◆ EXERCISE AIM ◆
Among the lines below, count those with "first". Give the total alone.

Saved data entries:
-- ==== Sys2Proof/WellFormed.lean ====
section
/-!
DEFINITION. Which commands name units that the module has: claims 0 to 63, physical stopes 0 to 1,055 (R18), logical
stopes 0 to 1,023 (R20), arrays 0 to 16 (R42), drift ports 0 to 11, host ports 0 and 1, converters and phases of
Table 1.1, and the landed pages of BAR0 (R423). A command that is not well formed ends in the fault
noSuchUnit. Addresses that a host or an operator chooses, and the numbers that an operator types on the monitor, are data: a command
with any of them runs (R455, log 86).
-/

namespace Sys2Proof

/-- Every unit that the command names exists. -/
def wellFormed : Instr → Bool
  | .idle c _ => decide (c < 64)
  | .idleEnd c _ => decide (c < 64)
  | .seamPass c _ => decide (c < 64)
  | .vectorRead p k => decide (p < 1056) && decide (k < 17)
  | .vectorReadDone p k _ => decide (p < 1056) && decide (k < 17)
  | .splitPartRead p k _ => decide (p < 1056) && decide (k < 17)
  | .chainPartial c _ _ _ _ => decide (c < 64)
  | .headCollarOutput c _ _ _ _ => decide (c < 64)
  | .rangeRecheck c _ _ _ => decide (c < 64)
  | .zeroVector p k => decide (p < 1056) && decide (k < 17)
  | .stashWrite c _ _ => decide (c < 64)
  | .spillComplete c _ _ => decide (c < 64)
  | .recomputeRun c _ => decide (c < 64)
  | .hewDx c _ => decide (c < 64)
  | .hewDw c _ => decide (c < 64)
  | .tileStart p => decide (p < 1056)
  | .leafEnd p _ _ => decide (p < 1056)
  | .partRootArrival c _ _ => decide (c < 64)
  | .tileDrain p _ => decide (p < 1056)
  | .hewerReliefTile c _ _ _ _ => decide (c < 64)
  | .wideOp c _ _ _ => decide (c < 64)
  | .send c _ => decide (c < 64)
  | .recv c _ => decide (c < 64)
  | .reduce c _ _ => decide (c < 64)
  | .millPush c _ => decide (c < 64)
  | .pushAccept c _ => decide (c < 64)
  | .setUpdate _ => true
  | .bridgeBlock c _ _ => decide (c < 64)
  | .sealLaunch => true
  | .verdict => true
  | .verdictArrival member _ => decide (member < 4096)
  | .verdictDeadline => true
  | .decisionHold _ _ => true
  | .decisionAck => true
  | .decisionReceive _ _ => true
  | .decisionDeadline => true
  | .sealCommit => true
  | .assaySlot c _ => decide (c < 64)
  | .assaySlotEnd c _ => decide (c < 64)
  | .testSlot c _ => decide (c < 64)
  | .testSlotEnd c _ ends => decide (c < 64) && ends.all (fun x => decide (x.1 < 1056))
  | .probeStep c => decide (c < 64)
  | .load _ => true
  | .start _ => true
  | .jobRunBegin c => decide (c < 64)
  | .stop _ => true
  | .swap _ => true
  | .unload _ => true
  | .abort _ _ => true
  | .govWindow _ _ => true
  | .markerSend => true
  | .tallyMarker port _ _ _ _ _ _ => decide (port < 12)
  | .markerLoss => true
  | .refPpsEdge _ => true
  | .ppsMissing => true
  | .refClkReject _ => true
  | .tallyStore => true
  | .tallySet _ _ => true
  | .gridSet _ _ => true
  | .gridTakesEffect => true
  | .queueWindow _ _ _ => true
  | .migrateStripe _ => true
  | .chanRetire _ stack _ => decide (stack < 8)
  | .slowStackRetire _ page _ => decide (page < 4)
  | .blockArrival way c _ _ => decide (way.src < 1056) && decide (way.dst < 1056) && decide (c < 64)
  | .scrubRead c _ _ => decide (c < 64)
  | .rebuildDone c _ => decide (c < 64)
  | .scrubPassEnd _ => true
  | .resync c _ => decide (c < 64)
  | .freezeDone c => decide (c < 64)
  | .ckptSendDone c => decide (c < 64)
  | .writeListBlock lp k => decide (lp < 1024) && decide (k < 17)
  | .seamQuiet lp k => decide (lp < 1024) && decide (k < 17)
  | .writeRowSide p k row _ _ _ _ => decide (p < 1056) && decide (k < 17) && decide (row < 512)
  | .reliefCopyDone p _ => decide (p < 1056)
  | .driftProbe p k group _ => decide (p < 1056) && decide (k < 17) && decide (group < 16)
  | .assayDue p _ => decide (p < 1056)
  | .assayOverdue p => decide (p < 1056)
  | .assayForce _ _ => true
  | .arrayAssay p k => decide (p < 1056) && decide (k < 17)
  | .arrayAssayDone p k _ => decide (p < 1056) && decide (k < 17)
  | .writeEffortReplan p k => decide (p < 1056) && decide (k < 17)
  | .ageingCopy => true
  | .laneFail port lane _ => decide (port < 12) && decide (lane < 5)
  | .eyeMeasure port lane _ => decide (port < 12) && decide (lane < 5)
  | .laneRetrain port lane _ _ => decide (port < 12) && decide (lane < 5)
  | .laneRetire _ port _ => decide (port < 12)
  | .tubReceive port _ => decide (port < 12)
  | .retry port _ => decide (port < 12)
  | .ackTimeout port => decide (port < 12)
  | .messageReceive port _ => decide (port < 12)
  | .staleRoleReply port _ _ => decide (port < 12)
  | .noticeSound _ => true
  | .noticeUnsound _ => true
  | .rosterCommit _ _ => true
  | .rosterReceive port _ => decide (port < 12)
  | .linkTrained port _ => decide (port < 12)
  | .hello port _ => decide (port < 12)
  | .authTimeout port => decide (port < 12)
  | .quarantineRetry port => decide (port < 12)
  | .candidate _ => true
  | .headframeElect => true
  | .join member _ _ => decide (member < 4096)
  | .admitMember member _ _ _ _ _ _ _ _ _ => decide (member < 4096)
  | .refuse _ => true
  | .joinRetry => true
  | .standbyTakeover _ => true
  | .headMove _ _ => true
  | .routeTable _ _ => true
  | .roleUpdate _ _ => true
  | .portDown port => decide (port < 12)
  | .uncorrWindow port _ => decide (port < 12)
  | .portDisable _ port _ => decide (port < 12)
  | .memberEvict _ _ => true
  | .restart _ _ => true
  | .imageFetchDone c _ => decide (c < 64)
  | .pendingReadAbort _ => true
  | .watchWindowEnd p => decide (p < 1056)
  | .testDue p => decide (p < 1056)
  | .testOverdue p => decide (p < 1056)
  | .reliefPrep p target _ => decide (p < 1056) && decide (target < 1056)
  | .reliefPrepDone p => decide (p < 1056)
  | .stopeRetire _ _ => true
  | .stopeTest _ _ => true
  | .fullTest _ _ => true
  | .canaryCommit _ _ => true
  | .canaryRemove _ _ => true
  | .captureRelease _ _ => true
  | .heartbeatLoss p => decide (p < 1056)
  | .coreTakeover _ => true
  | .routerTakeover p => decide (p < 1056)
  | .apply _ n _ => decide (n < 64)
  | .stripeFillDone n => decide (n < 64)
  | .bind _ n _ => decide (n < 64)
  | .destroy _ n _ => decide (n < 64)
  | .unbind _ n _ => decide (n < 64)
  | .wipe _ n _ => decide (n < 64)
  | .clearDone n => decide (n < 64)
  | .volatile _ n _ => decide (n < 64)
  | .sessReq _ _ => true
  | .sessProve _ _ => true
  | .sessEnd _ _ => true
  | .sessionIdle _ => true
  | .blockedEnd _ => true
  | .instEnrol _ _ => true
  | .instWithdraw _ _ => true
  | .attestReq _ _ => true
  | .attestReady _ => true
  | .makerGate _ _ => true
  | .diagOpen _ _ => true
  | .consentExpiry claim => decide (claim < 64)
  | .ideKeyCommit _ _ => true
  | .ideRequire _ _ => true
  | .stageBegin _ _ => true
  | .stageDiscard _ _ => true
  | .fwVerify => true
  | .fwCommit _ _ => true
  | .standbyBooted => true
  | .standbyBootTimeout => true
  | .pairCurrent => true
  | .probationEnd => true
  | .flashWriteDone _ => true
  | .fwRevert _ _ => true
  | .fuseBurn _ _ => true
  | .registerWrite _ _ _ _ => true
  | .guardPairOpen _ _ _ => true
  | .guardPairTimeout _ page => decide (page < 4096)
  | .complementWrite _ _ _ => true
  | .enableClear _ page => decide (page < 4096)
  | .enableSet _ page => decide (page < 4096)
  | .drainComplete page => decide (page < 4096)
  | .evtFlagClear _ page _ => decide (page < 4096)
  | .captureRead _ _ => true
  | .bitAliasWrite _ _ _ => true
  | .streamWriteStart _ page => decide (page < 4096)
  | .streamReadStart _ page => decide (page < 4096)
  | .streamAbandon _ page => decide (page < 4096)
  | .streamWindowWrite _ page _ _ _ => decide (page < 4096)
  | .streamWindowRead _ page _ => decide (page < 4096)
  | .streamReadTimeout _ page => decide (page < 4096)
  | .perst port => decide (port < 2)
  | .hotReset port => decide (port < 2)
  | .functionLevelReset port => decide (port < 2)
  | .linkUp port _ _ _ => decide (port < 2)
  | .hostLost port => decide (port < 2)
  | .d3hotEntry port => decide (port < 2)
  | .d0Return port => decide (port < 2)
  | .unsupportedRequest port _ _ => decide (port < 2)
  | .msiHoldoffEnd port vec => decide (port < 2) && decide (vec < 64)
  | .bindSet _ port _ => decide (port < 2)
  | .ideFail port sub => decide (port < 2) && decide (sub < 3)
  | .recordAdmit => true
  | .archiveSegment => true
  | .inputStateChange _ => true
  | .inputOver _ => true
  | .powerFail _ _ => true
  | .convFail k _ => decide (k < 12)
  | .convRetire _ _ => true
  | .spareRotate k _ => decide (k < 12)
  | .phaseFail k _ => decide (k < 102)
  | .phaseRetire _ _ => true
  | .sensorInvalid p ch => decide (p < 1056) && decide (ch < 8)
  | .sensorValid p ch => decide (p < 1056) && decide (ch < 8)
  | .mainsWindow _ => true
  | .thermalWarn cls inst _ => decide (cls < 8) && decide (inst < 1056)
  | .thermalClamp cls inst _ => decide (cls < 8) && decide (inst < 1056)
  | .thermalTrip cls inst _ => decide (cls < 8) && decide (inst < 1056)
  | .tripClear _ _ => true
  | .govBudget _ _ => true
  | .inputLimit _ _ => true
  | .powerOn => true
  | .bringupStep _ _ => true
  | .recoveryAsk => true
  | .recoveryImage _ => true
  | .deviceReset _ _ => true
  | .prospectClear _ _ => true
  | .seriesRecord _ => true
  | .fcCmd _ _ => true
  | .forecastDone _ => true
  | .commandLine _ _ _ => true
  | .help _ => true
  | .ver => true
  | .who => true
  | .login _ _ _ => true
  | .loginSignature _ => true
  | .loginTimeout => true
  | .loginEnd => true
  | .peek _ _ => true
  | .poke _ _ _ => true
  | .log _ _ _ => true
  | .tally => true
  | .assay _ _ => true
  | .monAssayForce _ => true
  | .canary => true
  | .monCanaryTest _ => true
  | .stope _ => true
  | .monStopeRetire _ => true
  | .drift _ => true
  | .monDriftDisable _ => true
  | .monDriftEnable _ => true
  | .power => true
  | .monPowerBudget _ => true
  | .breakCond => true
  | .baud _ _ => true
  | .alert page => decide (page < 4096)
  | .testComplete p _ => decide (p < 1056)
  | .linkDown port => decide (port < 2)
  | .perstRelease port => decide (port < 2)
  | .inputOverEnd => true
  | .thermalClampEnd cls inst _ => decide (cls < 8) && decide (inst < 1056)
  | .bringupStepLate _ => true

end Sys2Proof
end

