-- ==== Sys2Proof/Machine/Mesh.lean ====
section
/-!
DEFINITION. The mesh (R21 to R25) and the landing credits of the stopes (R351): the routers that a packet passes, the order in
which packets of one source, destination and plane arrive, and the row at which relay traffic enters the fast tier.
-/

namespace Sys2Proof.Machine

/-- Numbers from a to b, stepwise up or down, a itself left out. -/
def steps (a b : Nat) : List Nat :=
  if a ≤ b then (List.range (b - a)).map (fun i => a + 1 + i) else (List.range (a - b)).map (fun i => a - 1 - i)

/-- The routers on the way from one stope to another, both included: along the row to the destination's column, then along
that column (R23). -/
def meshRoute (src dst : Nat) : List Nat :=
  src :: ((steps (src % 33) (dst % 33)).map (fun c => src / 33 * 33 + c) ++
    (steps (src / 33) (dst / 33)).map (fun r => r * 33 + dst % 33))

/-- The row whose rail relay traffic enters: bits [16:12] of the block's claim-relative address (R25). -/
def relayRow (addr : Nat) : Nat := bits addr 16 12

/-- The rail stop of a column at which a relayed block leaves the mesh (R25). -/
def relayStop (addr col : Nat) : Nat := relayRow addr * 33 + col % 33

/-- The router that hands a packet on to hop number `hop` of its route, the source itself for the first. -/
def sendingRouter (src dst hop : Nat) : Nat := (meshRoute src dst).getD (hop - 1) dst

/-- Credits that a landing area grants (R351). -/
abbrev landingCredits : Nat := 64

/-- Landing credits of a stope in use: one for each block under way to its landing area or held there. Blocks of write lists
go to the write channels and take none. -/
def State.creditsUsed (s : State) (p : Nat) : Nat :=
  (s.mesh.filter (fun q => q.dst == p && q.kind != 2 && decide (1 ≤ q.phase))).foldl (fun a q => a + q.blocks) 0

/-- Packets that wait for credits of their stope take them in arrival order (R351); the first that finds too few stops those
behind it. -/
def grantFrom (dst : Nat) : (free : Nat) → List Packet → List Packet
  | _, [] => []
  | free, q :: t =>
    if q.dst ≠ dst ∨ q.kind = 2 ∨ q.phase ≠ 0 then q :: grantFrom dst free t
    else if q.blocks ≤ free then { q with phase := 1 } :: grantFrom dst (free - q.blocks) t
    else q :: t

/-- Credits of a stope go to the packets that wait for them. -/
def State.meshGrant (s : State) (p : Nat) : State :=
  { s with mesh := grantFrom p (landingCredits - s.creditsUsed p) s.mesh }

/-- A producer hands a packet to the mesh: under way at once where credits are free or none is needed, otherwise waiting. -/
def State.meshSend (s : State) (q : Packet) : State :=
  if q.kind = 2 then { s with mesh := s.mesh ++ [{ q with phase := 1 }] }
  else ({ s with mesh := s.mesh ++ [{ q with phase := 0 }] }).meshGrant q.dst

/-- May a packet arrive now: it is under way, and none of its source, destination and plane that was sent before it still is
(R23)? -/
def State.mayArrive (s : State) (q : Packet) : Bool :=
  (s.mesh.find? (fun x => x.plane == q.plane && x.src == q.src && x.dst == q.dst && x.phase == 1)) == some q

/-- The first packet of a kind with a tag that is under way. -/
def State.meshFind (s : State) (claim entry kind : Nat) (tag : List Nat) : Option Packet :=
  s.mesh.find? (fun q => q.claim == claim && q.entry == entry && q.kind == kind && q.tag == tag && q.phase == 1)

/-- A packet lands: it holds its credits until its blocks are released or discarded. A block of a write list is taken at
once. -/
def State.meshLand (s : State) (q : Packet) : State :=
  if q.kind = 2 then { s with mesh := s.mesh.erase q }
  else { s with mesh := s.mesh.map (fun x => if x == q then { q with phase := 2 } else x) }

/-- Packets are released or discarded: their credits return to their stopes (R351). -/
def State.meshDrop (s : State) (f : Packet → Bool) : State :=
  let ps := ((s.mesh.filter f).map (·.dst)).eraseDups
  ({ s with mesh := s.mesh.filter (fun q => !f q) }).each ps (fun u p => u.meshGrant p)

end Sys2Proof.Machine
end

◆ FINAL ANSWER ◆
3